** Records shown **

-- ==== Sys2Proof/Machine/Standard.lean ====
section
/-! DEFINITION. The nine instructions of format `STD` (44_standard_format.md). The block decodes them: it writes no
register, flag or memory (R4 item 2); what an instruction denotes on a processor is informative (R143). -/

namespace Sys2Proof.Machine

/-- `ADD_RM_REG` (R144); b0 = `00ooo0dw` with ooo = 0. -/
def execAddRmReg (d w : Bool) (mod : BitVec 2) (reg rm : BitVec 3) (disp : Disp) (s : State) : Result :=
  retireStd (.rmReg .add) (aluStdOpcode .add d w) d w mod reg rm disp s

/-- `OR_RM_REG` (R145); b0 = `00ooo0dw` with ooo = 1. -/
def execOrRmReg (d w : Bool) (mod : BitVec 2) (reg rm : BitVec 3) (disp : Disp) (s : State) : Result :=
  retireStd (.rmReg .or) (aluStdOpcode .or d w) d w mod reg rm disp s

/-- `ADC_RM_REG` (R146); b0 = `00ooo0dw` with ooo = 2. -/
def execAdcRmReg (d w : Bool) (mod : BitVec 2) (reg rm : BitVec 3) (disp : Disp) (s : State) : Result :=
  retireStd (.rmReg .adc) (aluStdOpcode .adc d w) d w mod reg rm disp s

/-- `SBB_RM_REG` (R147); b0 = `00ooo0dw` with ooo = 3. -/
def execSbbRmReg (d w : Bool) (mod : BitVec 2) (reg rm : BitVec 3) (disp : Disp) (s : State) : Result :=
  retireStd (.rmReg .sbb) (aluStdOpcode .sbb d w) d w mod reg rm disp s

/-- `AND_RM_REG` (R148); b0 = `00ooo0dw` with ooo = 4. -/
def execAndRmReg (d w : Bool) (mod : BitVec 2) (reg rm : BitVec 3) (disp : Disp) (s : State) : Result :=
  retireStd (.rmReg .and) (aluStdOpcode .and d w) d w mod reg rm disp s

/-- `SUB_RM_REG` (R149); b0 = `00ooo0dw` with ooo = 5. -/
def execSubRmReg (d w : Bool) (mod : BitVec 2) (reg rm : BitVec 3) (disp : Disp) (s : State) : Result :=
  retireStd (.rmReg .sub) (aluStdOpcode .sub d w) d w mod reg rm disp s

/-- `XOR_RM_REG` (R150); b0 = `00ooo0dw` with ooo = 6. -/
def execXorRmReg (d w : Bool) (mod : BitVec 2) (reg rm : BitVec 3) (disp : Disp) (s : State) : Result :=
  retireStd (.rmReg .xor) (aluStdOpcode .xor d w) d w mod reg rm disp s

/-- `CMP_RM_REG` (R151); b0 = `00ooo0dw` with ooo = 7. -/
def execCmpRmReg (d w : Bool) (mod : BitVec 2) (reg rm : BitVec 3) (disp : Disp) (s : State) : Result :=
  retireStd (.rmReg .cmp) (aluStdOpcode .cmp d w) d w mod reg rm disp s

/-- `MOV_RM_REG` (R152); b0 = `100010dw`. -/
def execMovRmReg (d w : Bool) (mod : BitVec 2) (reg rm : BitVec 3) (disp : Disp) (s : State) : Result :=
  retireStd .movRmReg (movStdOpcode d w) d w mod reg rm disp s

end Sys2Proof.Machine
end

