-- ==== Sys2Proof/Certificates/Slice0/Obligations.lean ====
section
/-! DEFINITION. The statements about the model. Each says which rules of the spec it comes from; where a rule rests on a
decision D<n> of 92_eei_decisions.md, the decision is named. -/

open Sys2Proof Sys2Proof.Machine

/-! ### Encoding -/

/-- Words written out from the encodings of R63 and R70 decode to their instructions: one of each format, the sentinel
and an unrecognised byte. The opcode numbers are the spec's decisions D10, D14 and D15. -/
def Obligations.KnownWordsDecode : Prop :=
  decode [0b00100011, 0b11011001] = .ok (.andRmReg true true 3 3 1 .none) [] ∧
  decode [0b10001011, 0b01000111, 0xFF] = .ok (.movRmReg true true 1 0 7 (.byte 0xFF)) [] ∧
  decode [0b00100100, 0x0F] = .ok (.andAccImm false (.byte 0x0F)) [] ∧
  decode [0b10000001, 0b00100110, 0x34, 0x12, 0xF0, 0x0F] =
    .ok (.andRmImm false true 0 6 (.word 0x1234) (.word 0x0FF0)) [] ∧
  decode [0b10111001, 0x0C, 0x00] = .ok (.movRegImm true 1 (.word 0x000C)) [] ∧
  decode [0b11110100] = .ok .hlt [] ∧
  decode [0b00000000, 0xD8] = .ok .sentinel [0xD8] ∧
  decode [0b11101011, 0xFE] = .ok (.unrecognized 0xEB) [0xFE]

/-- Decode of encode is the instruction, for every well-formed instruction the loop can meet and whatever follows it
(R62, R63, R77). -/
def Obligations.DecodeInvertsEncode : Prop :=
  ∀ (i : Instr) (rest : List Byte), i.WellFormed → i.shadowed = false → decode (encode i ++ rest) = .ok i rest

/-- What the loop's decoder reads is the encoding of what it answers, and that is well formed and not the shadowed `ADD`:
no bit of the bytes read is dropped (R62, R63, R77). -/
def Obligations.EncodeInvertsDecode : Prop :=
  ∀ (bs rest : List Byte) (i : Instr), decode bs = .ok i rest →
    bs = encode i ++ rest ∧ i.WellFormed ∧ i.shadowed = false

/-- The stand-alone decoder reads every well-formed instruction but the sentinel, `ADD` with opcode 0x00 among them
(R161, R77). -/
def Obligations.StandaloneDecodeInvertsEncode : Prop :=
  ∀ (i : Instr) (rest : List Byte), i.WellFormed → i ≠ .sentinel → decodeOne (encode i ++ rest) = .ok i rest

/-- A sequence that ends inside an instruction is rejected, with no more bytes consumed than there are (R41, R133). -/
def Obligations.ProperPrefixIsTruncated : Prop :=
  ∀ (i : Instr) (n : Nat), i.WellFormed → i.shadowed = false → n < (encode i).length →
    ∃ k, k ≤ n ∧ decode ((encode i).take n) = .truncated k

/-- The loop and the stand-alone decoder differ only at the byte 0x00 (R214). -/
def Obligations.EntriesDifferOnlyAtSentinel : Prop :=
  (∀ (b0 : Byte) (rest : List Byte), b0 ≠ 0 → decode (b0 :: rest) = decodeOne (b0 :: rest)) ∧
  (∀ rest : List Byte, decode (0 :: rest) = .ok .sentinel rest) ∧
  (∀ (rest rest' : List Byte) (i : Instr), decodeOne (0 :: rest) = .ok i rest' →
    ∃ mod reg rm disp, i = .addRmReg false false mod reg rm disp)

** Work to be completed **
All lines in the listing above from the line containing "def execSbbRmReg (d" to the line containing "with ooo = 5. -/", inclusive, should be retyped exactly; no other lines should appear.

** Solution for this exercise **
def execSbbRmReg (d w : Bool) (mod : BitVec 2) (reg rm : BitVec 3) (disp : Disp) (s : State) : Result :=
  retireStd (.rmReg .sbb) (aluStdOpcode .sbb d w) d w mod reg rm disp s

/-- `AND_RM_REG` (R148); b0 = `00ooo0dw` with ooo = 4. -/
def execAndRmReg (d w : Bool) (mod : BitVec 2) (reg rm : BitVec 3) (disp : Disp) (s : State) : Result :=
  retireStd (.rmReg .and) (aluStdOpcode .and d w) d w mod reg rm disp s

/-- `SUB_RM_REG` (R149); b0 = `00ooo0dw` with ooo = 5. -/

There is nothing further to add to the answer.